Conference: AAAI 2026 arXiv: 2511.19919 Code: GitHub Area: Document Analysis / Object Detection Keywords: Document layout analysis, diffusion models, autoregressive generation, hybrid decoding, multi-scale feature fusion

TL;DR

HybriDLA is the first approach to unify diffusion-based bounding box refinement and autoregressive query expansion within a single decoding layer, simulating a human coarse-to-fine reading strategy for document layout analysis. It achieves 83.5% mAP on DocLayNet with a vision-only model, approaching multimodal systems.

Background & Motivation

Document layout analysis (DLA) is a fundamental task for document understanding and information extraction. Modern documents exhibit increasing structural complexity, with the number of layout elements per page ranging from as few as 2 to as many as 200. Traditional methods such as Faster R-CNN rely on a fixed number of region proposals, while DETR-based methods employ a fixed set of learnable queries. When the actual number of elements deviates significantly from the preset query count, fixed-query schemes either miss detections or introduce a large number of spurious "empty object" queries, incurring dual costs in efficiency and accuracy.

Existing diffusion-based detectors (e.g., DiffusionDet) introduce iterative refinement but still depend on a fixed-size pool of initial noisy boxes; autoregressive detectors (e.g., Pix2Seq) support variable-length sequences but incur linearly growing inference costs and lack spatial refinement capability.

HybriDLA's core motivation is to emulate the human document reading strategy: first scanning the entire page to grasp major regions, then progressively zooming into each region and dynamically adjusting the granularity of attention. Accordingly, the authors complementarily integrate diffusion-based refinement (responsible for iterative denoising of spatial coordinates) and autoregressive expansion (responsible for semantic awareness and dynamic query generation) within a unified decoder.

Method

Overall Architecture

HybriDLA adopts a two-stage hierarchical generation pipeline: a Feature Fusion Encoder (FFE) followed by a Hybrid Generative Decoder.

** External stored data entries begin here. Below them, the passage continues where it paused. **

-- ==== Sys2Proof/Machine/CmdArray.lean ====
section
/-! DEFINITION. Commands of the stream array: firings, deliveries, drill units and the configuration ports.
Spec: 02_array_cells.md R25 to R70; 03_fields_and_tunings.md R71, R86. -/

set_option Elab.async false

namespace Sys2Proof.Machine

/-- CELL_FIRE (R25): A cell whose operands, register and output conditions hold fires, pops its inputs and places a result window entry. -/
def execCellFire (t : Nat) (f : FieldId) (c : CellId) (s : State) : Out :=
  clocked t s (fun x => cellFire x f.val c.val)

/-- OPERATION_COMPLETE (R28): An operation of latency L completes, and its register write happens. -/
def execOperationComplete (t : Nat) (f : FieldId) (c : CellId) (k : Nat) (s : State) : Out :=
  clocked t s (fun x => operationComplete x f.val c.val k)

/-- RESULT_DELIVERY (R29): The head window entry is delivered to its links and bus when they are ready. -/
def execResultDelivery (t : Nat) (f : FieldId) (c : CellId) (s : State) : Out :=
  clocked t s (fun x => resultDeliver x f.val c.val)

/-- CONFIG_REGISTER_WRITE (R34): A configuration-port write to c0–c7, accepted only while the field is stopped or held by the capo. -/
def execConfigRegisterWrite (t : Nat) (f : FieldId) (c : CellId) (slot : Fin 8) (k : Fin 8) (v : Nat) (s : State) : Out :=
  port t s (fun x => configPortWrite x f.val (cellRegOffset c.val slot.val k.val) (v % 2 ^ 32))

/-- LUT_ENTRY_WRITE (R37): A configuration-port write of one lookup-table entry, refused on the active page. -/
def execLutEntryWrite (t : Nat) (f : FieldId) (j : Fin 256) (v : Nat) (s : State) : Out :=
  port t s (fun x => configPortWrite x f.val (0x7400 + 4 * j.val) (v % 2 ^ 32))

/-- CAPO_STATE_WRITE (R86): A write to the capo-state regions replaces the field's moving state. -/
def execCapoStateWrite (t : Nat) (f : FieldId) (j : Fin 8704) (v : Nat) (s : State) : Out :=
  port t s (fun x => configPortWrite x f.val (0x7800 + 4 * j.val) (v % 2 ^ 32))

/-- ROW_BYPASS_WRITE (R58): A RowBypass write remaps a field row, empties its slots and discards bypass-stage tokens. -/
def execRowBypassWrite (src : Source) (r : Fin 4) (v : Nat) (s : State) : Out :=
  setNum src 0x2600 (r.val + 1) v s

/-- BYPASS_STAGE_TRANSFER (R57): A bypass stage passes a token between the facing ports of a bypassed field. -/
def execBypassStageTransfer (t : Nat) (f : FieldId) (u : Furrow) (west : Bool) (s : State) : Out :=
  clocked t s (fun x => stageTransfer x f.val u.val (boolNat west))

/-- DRILL_READ_ITEM (R64): A drill read stream delivers its next item from field memory. -/
def execDrillReadItem (t : Nat) (f : FieldId) (d : DrillId) (s : State) : Out :=
  clocked t s (fun x => drillRead x f.val d.val)

/-- DRILL_WRITE_ACCEPT (R65): A drill write stream accepts a token for its next address. -/
def execDrillWriteAccept (t : Nat) (f : FieldId) (d : DrillId) (s : State) : Out :=
  clocked t s (fun x => drillAccept x f.val d.val)

/-- DRILL_WRITE_STORE (R70): An accepted drill write token is written to its sub-bank when the write port is granted. -/
def execDrillWriteStore (t : Nat) (f : FieldId) (d : DrillId) (s : State) : Out :=
  clocked t s (fun x => drillStore x f.val d.val)

/-- FIELD_MEMORY_NETWORK_ACCESS (R70): A network access to field memory is served by the sub-bank port, or waits for it. -/
def execFieldMemoryNetworkAccess (t : Nat) (f : FieldId) (off : Nat) (size : Nat) (write : Bool) (v : Nat) (s : State) : Out :=
  clocked t s (fun x =>
    if domOn x f.val && decide (off + size ≤ 0x40000) then
      match fieldNetAccess x f.val { off := off, size := size, value := v } write with
      | (y, some w) => some (reply y (some .ok) w [])
      | (y, none) => some y
    else none)

end Sys2Proof.Machine
end

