-- ==== Sys2Proof/Machine/Tap.lean ====
section
/-! DEFINITION. The test access port: its instructions, each with one scan of the register that it selects (IEEE 1149.1), the balls of the boundary-scan register, and what a debugger reads of a core.
Spec: 09_peg_cores.md R263; 17_balls_and_electrical.md R451, R452, R454, R460; 14_power_and_clocks.md R411. -/

set_option Elab.async false

namespace Sys2Proof.Machine

def setTap (s : State) (x : TapState) : State := { s with tap := x }

/-- The port operates: the engine is powered and JTAG_ENABLE was sampled 1 (R451). -/
def tapOn (s : State) : Bool := s.power.vinUp && s.straps.jtagEnable

/-- Bits shifted out on TDO, one in each byte, first bit first; while SYS is not ON TDO is high impedance, and none is seen (R452). -/
def tdo (s : State) (l : List Bool) : State := if domOn s 41 then reply s (some .ok) 0 (l.map (fun b => BitVec.ofNat 8 (boolNat b))) else s

/-! The balls of the boundary-scan register (R454, R460). -/

/-- The balls of the 3.3 V and the 1.8 V groups. -/
inductive IoBall
  | encoder (e : Fin 4) (i : Fin 3) | trigger (t : Fin 24) | reject (j : Fin 12) | aliveOut | aliveIn | roleOut | roleIn | ppsIn | ppsOut | strap (i : Fin 4)
  | porst | resetOut | wake | canTx (p : Fin 2) | canRx (p : Fin 2) | mdc | mdio | gpio (i : Fin 96)
  | xspiClk | xspiCs | xspiDqs | xspiDq (i : Fin 8) | xspiReset | jtag (i : Fin 5)
  deriving DecidableEq, Repr

/-- The number of a ball among the 180. -/
def ioNumber (b : IoBall) : Nat :=
  match b with
  | .encoder e i => 3 * e.val + i.val
  | .trigger t => 12 + t.val
  | .reject j => 36 + j.val
  | .aliveOut => 48 | .aliveIn => 49 | .roleOut => 50 | .roleIn => 51 | .ppsIn => 52 | .ppsOut => 53
  | .strap i => 54 + i.val
  | .porst => 58 | .resetOut => 59 | .wake => 60
  | .canTx p => 61 + p.val
  | .canRx p => 63 + p.val
  | .mdc => 65 | .mdio => 66
  | .gpio i => 67 + i.val
  | .xspiClk => 163 | .xspiCs => 164 | .xspiDqs => 165
  | .xspiDq i => 166 + i.val
  | .xspiReset => 174
  | .jtag i => 175 + i.val

/-- The cells of the boundary-scan register: one for each ball of the two groups. -/
def boundaryCells : Nat := 180

/-- The cell of a ball; its place is the BSDL description's, which the spec does not print (notes/assumptions/166.md). -/
def boundaryPlace (b : IoBall) : Nat := Config.boundaryCell (ioNumber b) % boundaryCells

/-- The level that the engine drives on a ball as its functions have it, where it drives one. -/
def ioDrives (s : State) (b : IoBall) : Option Bool :=
  match b with
  | .reject j => if domOn s 41 then some (rejectLevel s j.val) else none
  | .aliveOut => some (aliveLevel s)
  | .roleOut => some (roleLevel s)
  | .ppsOut => if domOn s 41 then some (ppsLevel s) else none
  | .resetOut => some (resetOutLevel s)
  | _ => none

/-- The level on a ball: under EXTEST that of its cell, else that of its function (R460). -/
def ioLevel (s : State) (b : IoBall) : Option Bool :=
  if tapOn s && s.tap.instr == .extest then s.tap.boundary[boundaryPlace b]? else ioDrives s b

/-- Test-logic reset: IDCODE is selected, and nothing is driven. -/
def tapReset (s : State) : State := setTap s {}

/-- BYPASS: one bit, captured as 0, lies between TDI and TDO. -/
def tapBypass (s : State) (tdi : List Bool) : Option State :=
  if tapOn s then some (tdo (setTap s { s.tap with instr := .bypass }) ((false :: tdi).take tdi.length)) else none

/-- The boundary-scan register captures the levels of the balls and is shifted by as many places as bits come in: what leaves on TDO, and what stands in it then. -/
def boundaryShift (balls scan : List Bool) : List Bool × List Bool :=
  let l := (balls ++ List.replicate boundaryCells false).take boundaryCells ++ scan
  (l.take scan.length, l.drop scan.length)

/-- One scan of the boundary-scan register. -/
def tapScan (s : State) (i : TapInstr) (balls scan : List Bool) : State :=
  let r := boundaryShift balls scan
  tdo (setTap s { instr := i, boundary := r.2, captured := (balls ++ List.replicate boundaryCells false).take boundaryCells }) r.1

/-- SAMPLE/PRELOAD: the balls go on as the engine drives them. -/
def tapSample (s : State) (balls scan : List Bool) : Option State := if tapOn s then some (tapScan s .samplePreload balls scan) else none

/-- EXTEST: the balls are driven from the register. -/
def tapExtest (s : State) (balls scan : List Bool) : Option State := if tapOn s then some (tapScan s .extest balls scan) else none

/-- IDCODE: 0x1648_0A71. -/
def tapIdcode (s : State) : Option State :=
  if !tapOn s then none
  else
    let x := setTap s { s.tap with instr := .idcode }
    some (if domOn s 41 then reply x (some .ok) 0x16480A71 (leBytes 4 0x16480A71) else x)

/-! Core debug access (R263, R451, R460). -/

/-- Debug access to the cores through the TAP is allowed: CORE_DEBUG was sampled 1. -/
def debugAllowed (s : State) : Bool := tapOn s && s.straps.coreDebug && domOn s 41

/-- What a debugger reads of core n's hart, by the register numbers of the RISC-V External Debug Support specification 0.13.2 (notes/assumptions/166.md): CSRs, with dpc for the pc, then x and f registers; none where access is refused or the register does not exist. In DOUBLE_FAULT the windowed registers read 0 (R263). -/
def debugRead (s : State) (n reg : Nat) : Option Nat :=
  let c := coreOf s n
  if !debugAllowed s || coreState s n == 0 then none
  else if reg == 0x7B1 then some c.pc
  else if reg < 0x1000 then readCsr s n reg
  else if reg < 0x1020 then some (xr c (reg - 0x1000))
  else if reg < 0x1040 then some (fr c (reg - 0x1020))
  else none

end Sys2Proof.Machine
end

The encoder processes multi-scale features extracted by the backbone to produce coarse layout priors; the decoder leverages these priors for autoregressive query expansion and diffusion-based box refinement, progressively generating precise layout elements and semantic labels in a coarse-to-fine manner across decoding layers.

Key Designs

  1. Feature Fusion Encoder (FFE):

  2. Function: Fuses the backbone's multi-scale feature maps \(F_{l=1}^{L}\) into a unified spatially-aware representation \(G\).

  3. Mechanism: Consists of two steps—local feature encoding and cross-scale fusion. Local encoding \(H_l = \phi(F_l)\) combines self-attention and convolution to capture long-range dependencies and local texture patterns within each scale; cross-scale fusion \(G = \Psi(H_{l=1}^L)\) employs cross-scale attention and lateral convolutional layers to enable adaptive information exchange across scales, allowing fine-grained feature maps to acquire global context and coarse feature maps to acquire local detail.
  4. Design Motivation: Layout elements in documents vary dramatically in scale (titles, footnotes, and figures differ greatly in size), making single-scale representations insufficient to capture both global structure and local detail simultaneously.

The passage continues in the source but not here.